▶ Task to complete:
Search the records below for the string "cycleOrder" and copy each line where it turns up.

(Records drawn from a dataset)

____________________

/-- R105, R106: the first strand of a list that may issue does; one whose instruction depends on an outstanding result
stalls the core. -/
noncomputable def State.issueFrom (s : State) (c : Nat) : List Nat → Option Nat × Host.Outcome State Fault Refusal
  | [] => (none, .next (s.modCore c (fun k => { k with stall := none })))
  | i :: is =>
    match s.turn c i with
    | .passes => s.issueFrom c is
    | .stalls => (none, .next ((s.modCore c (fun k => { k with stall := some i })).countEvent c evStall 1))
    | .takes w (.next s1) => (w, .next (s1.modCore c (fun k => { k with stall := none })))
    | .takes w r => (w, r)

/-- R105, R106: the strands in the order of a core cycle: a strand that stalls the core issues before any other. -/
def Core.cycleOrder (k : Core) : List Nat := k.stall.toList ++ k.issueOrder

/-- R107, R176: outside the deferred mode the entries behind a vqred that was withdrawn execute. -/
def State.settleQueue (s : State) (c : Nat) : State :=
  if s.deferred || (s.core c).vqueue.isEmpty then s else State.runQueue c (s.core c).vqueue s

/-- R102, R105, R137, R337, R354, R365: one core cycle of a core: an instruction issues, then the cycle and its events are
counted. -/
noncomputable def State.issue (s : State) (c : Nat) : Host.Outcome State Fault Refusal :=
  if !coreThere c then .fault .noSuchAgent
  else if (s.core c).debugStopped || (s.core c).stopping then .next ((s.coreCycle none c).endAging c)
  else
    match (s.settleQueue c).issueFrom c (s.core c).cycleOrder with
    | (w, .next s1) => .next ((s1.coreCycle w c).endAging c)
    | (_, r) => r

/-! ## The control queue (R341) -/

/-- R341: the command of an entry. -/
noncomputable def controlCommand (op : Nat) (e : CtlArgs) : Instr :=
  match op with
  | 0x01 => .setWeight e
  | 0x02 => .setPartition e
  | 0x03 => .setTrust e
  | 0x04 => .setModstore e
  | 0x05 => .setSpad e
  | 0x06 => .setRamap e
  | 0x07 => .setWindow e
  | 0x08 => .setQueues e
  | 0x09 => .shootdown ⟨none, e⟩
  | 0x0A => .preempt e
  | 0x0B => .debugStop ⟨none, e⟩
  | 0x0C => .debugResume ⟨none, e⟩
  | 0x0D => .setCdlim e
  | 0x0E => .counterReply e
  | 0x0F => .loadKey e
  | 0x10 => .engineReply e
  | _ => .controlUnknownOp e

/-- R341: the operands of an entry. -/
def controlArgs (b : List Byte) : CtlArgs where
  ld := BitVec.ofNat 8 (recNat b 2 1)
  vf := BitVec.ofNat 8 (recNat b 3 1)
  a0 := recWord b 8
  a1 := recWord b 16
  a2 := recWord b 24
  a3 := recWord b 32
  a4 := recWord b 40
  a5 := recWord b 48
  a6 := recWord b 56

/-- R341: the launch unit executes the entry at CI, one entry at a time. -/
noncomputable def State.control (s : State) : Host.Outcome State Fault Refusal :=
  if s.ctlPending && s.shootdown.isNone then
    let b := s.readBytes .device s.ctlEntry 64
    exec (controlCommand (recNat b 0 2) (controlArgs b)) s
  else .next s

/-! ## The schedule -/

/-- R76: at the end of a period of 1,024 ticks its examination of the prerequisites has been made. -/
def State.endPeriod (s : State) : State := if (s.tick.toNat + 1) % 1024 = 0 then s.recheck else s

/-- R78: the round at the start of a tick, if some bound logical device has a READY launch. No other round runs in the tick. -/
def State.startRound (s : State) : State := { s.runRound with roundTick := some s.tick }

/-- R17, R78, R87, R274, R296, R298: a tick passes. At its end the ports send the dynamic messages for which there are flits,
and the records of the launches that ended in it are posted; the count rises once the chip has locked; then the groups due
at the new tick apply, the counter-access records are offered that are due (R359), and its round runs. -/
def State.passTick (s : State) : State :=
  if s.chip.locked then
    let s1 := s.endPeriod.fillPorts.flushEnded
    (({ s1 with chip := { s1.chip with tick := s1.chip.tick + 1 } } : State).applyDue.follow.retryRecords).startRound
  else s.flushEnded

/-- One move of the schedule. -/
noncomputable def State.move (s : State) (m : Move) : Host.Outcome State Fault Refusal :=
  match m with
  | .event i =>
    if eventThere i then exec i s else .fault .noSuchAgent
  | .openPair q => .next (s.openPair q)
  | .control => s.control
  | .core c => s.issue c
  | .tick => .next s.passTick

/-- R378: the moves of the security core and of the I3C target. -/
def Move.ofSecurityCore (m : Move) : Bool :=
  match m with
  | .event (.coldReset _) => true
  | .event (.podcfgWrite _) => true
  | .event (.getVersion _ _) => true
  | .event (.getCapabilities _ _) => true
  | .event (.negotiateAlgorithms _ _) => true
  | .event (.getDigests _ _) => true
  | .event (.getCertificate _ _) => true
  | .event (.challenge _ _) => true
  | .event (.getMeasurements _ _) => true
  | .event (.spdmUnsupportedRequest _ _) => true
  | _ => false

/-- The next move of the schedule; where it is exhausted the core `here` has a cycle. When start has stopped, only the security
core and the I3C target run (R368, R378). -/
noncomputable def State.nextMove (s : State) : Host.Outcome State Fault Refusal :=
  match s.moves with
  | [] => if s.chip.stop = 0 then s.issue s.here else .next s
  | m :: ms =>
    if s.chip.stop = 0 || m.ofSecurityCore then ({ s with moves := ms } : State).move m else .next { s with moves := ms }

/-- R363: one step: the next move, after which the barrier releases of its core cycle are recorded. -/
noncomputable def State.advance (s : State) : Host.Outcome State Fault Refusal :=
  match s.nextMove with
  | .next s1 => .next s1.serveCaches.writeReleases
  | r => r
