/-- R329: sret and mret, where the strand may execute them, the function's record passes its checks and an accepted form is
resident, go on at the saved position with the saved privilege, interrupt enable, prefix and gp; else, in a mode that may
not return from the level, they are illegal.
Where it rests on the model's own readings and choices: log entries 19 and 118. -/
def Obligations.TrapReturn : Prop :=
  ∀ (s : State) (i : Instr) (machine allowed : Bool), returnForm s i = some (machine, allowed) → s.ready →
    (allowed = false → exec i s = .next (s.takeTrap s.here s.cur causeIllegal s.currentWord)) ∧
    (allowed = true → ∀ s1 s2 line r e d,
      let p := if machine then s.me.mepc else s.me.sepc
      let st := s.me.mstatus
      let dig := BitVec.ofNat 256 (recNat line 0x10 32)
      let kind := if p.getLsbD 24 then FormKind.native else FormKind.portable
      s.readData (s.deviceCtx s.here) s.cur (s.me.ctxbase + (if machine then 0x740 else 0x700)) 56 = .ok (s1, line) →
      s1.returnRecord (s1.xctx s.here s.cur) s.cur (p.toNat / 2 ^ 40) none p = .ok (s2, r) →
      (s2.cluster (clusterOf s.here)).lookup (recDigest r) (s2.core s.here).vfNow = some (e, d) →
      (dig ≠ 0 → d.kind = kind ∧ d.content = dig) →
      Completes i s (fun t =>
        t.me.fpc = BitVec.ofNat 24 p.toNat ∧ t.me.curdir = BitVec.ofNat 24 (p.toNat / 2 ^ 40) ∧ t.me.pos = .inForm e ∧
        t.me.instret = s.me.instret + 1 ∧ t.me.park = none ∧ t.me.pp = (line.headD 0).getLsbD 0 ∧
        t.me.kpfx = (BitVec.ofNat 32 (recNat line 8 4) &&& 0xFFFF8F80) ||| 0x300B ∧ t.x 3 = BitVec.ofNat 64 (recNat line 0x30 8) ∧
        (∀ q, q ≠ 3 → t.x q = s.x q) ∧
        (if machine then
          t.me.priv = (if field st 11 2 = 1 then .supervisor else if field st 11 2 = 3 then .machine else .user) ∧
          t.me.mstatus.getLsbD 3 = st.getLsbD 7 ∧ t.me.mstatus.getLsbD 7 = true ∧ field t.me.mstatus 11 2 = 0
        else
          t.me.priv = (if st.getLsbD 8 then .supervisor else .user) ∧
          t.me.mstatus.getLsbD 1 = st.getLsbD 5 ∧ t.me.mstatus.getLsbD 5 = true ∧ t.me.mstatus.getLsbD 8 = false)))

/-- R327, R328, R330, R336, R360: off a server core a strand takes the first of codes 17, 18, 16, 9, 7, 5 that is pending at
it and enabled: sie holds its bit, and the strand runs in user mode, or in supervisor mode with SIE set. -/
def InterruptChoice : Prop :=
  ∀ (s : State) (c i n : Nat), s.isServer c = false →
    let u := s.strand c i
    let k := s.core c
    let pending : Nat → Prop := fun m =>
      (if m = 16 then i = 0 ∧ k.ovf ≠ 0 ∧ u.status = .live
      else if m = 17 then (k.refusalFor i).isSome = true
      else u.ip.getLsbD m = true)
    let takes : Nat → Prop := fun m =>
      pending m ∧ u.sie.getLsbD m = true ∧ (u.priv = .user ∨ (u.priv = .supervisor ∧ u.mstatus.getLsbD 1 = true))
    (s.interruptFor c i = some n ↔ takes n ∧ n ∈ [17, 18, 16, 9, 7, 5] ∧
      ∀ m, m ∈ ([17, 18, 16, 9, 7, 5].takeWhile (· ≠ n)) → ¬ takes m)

____________________

▶ Answer below:
def Core.cycleOrder (k : Core) : List Nat := k.stall.toList ++ k.issueOrder
    match (s.settleQueue c).issueFrom c (s.core c).cycleOrder with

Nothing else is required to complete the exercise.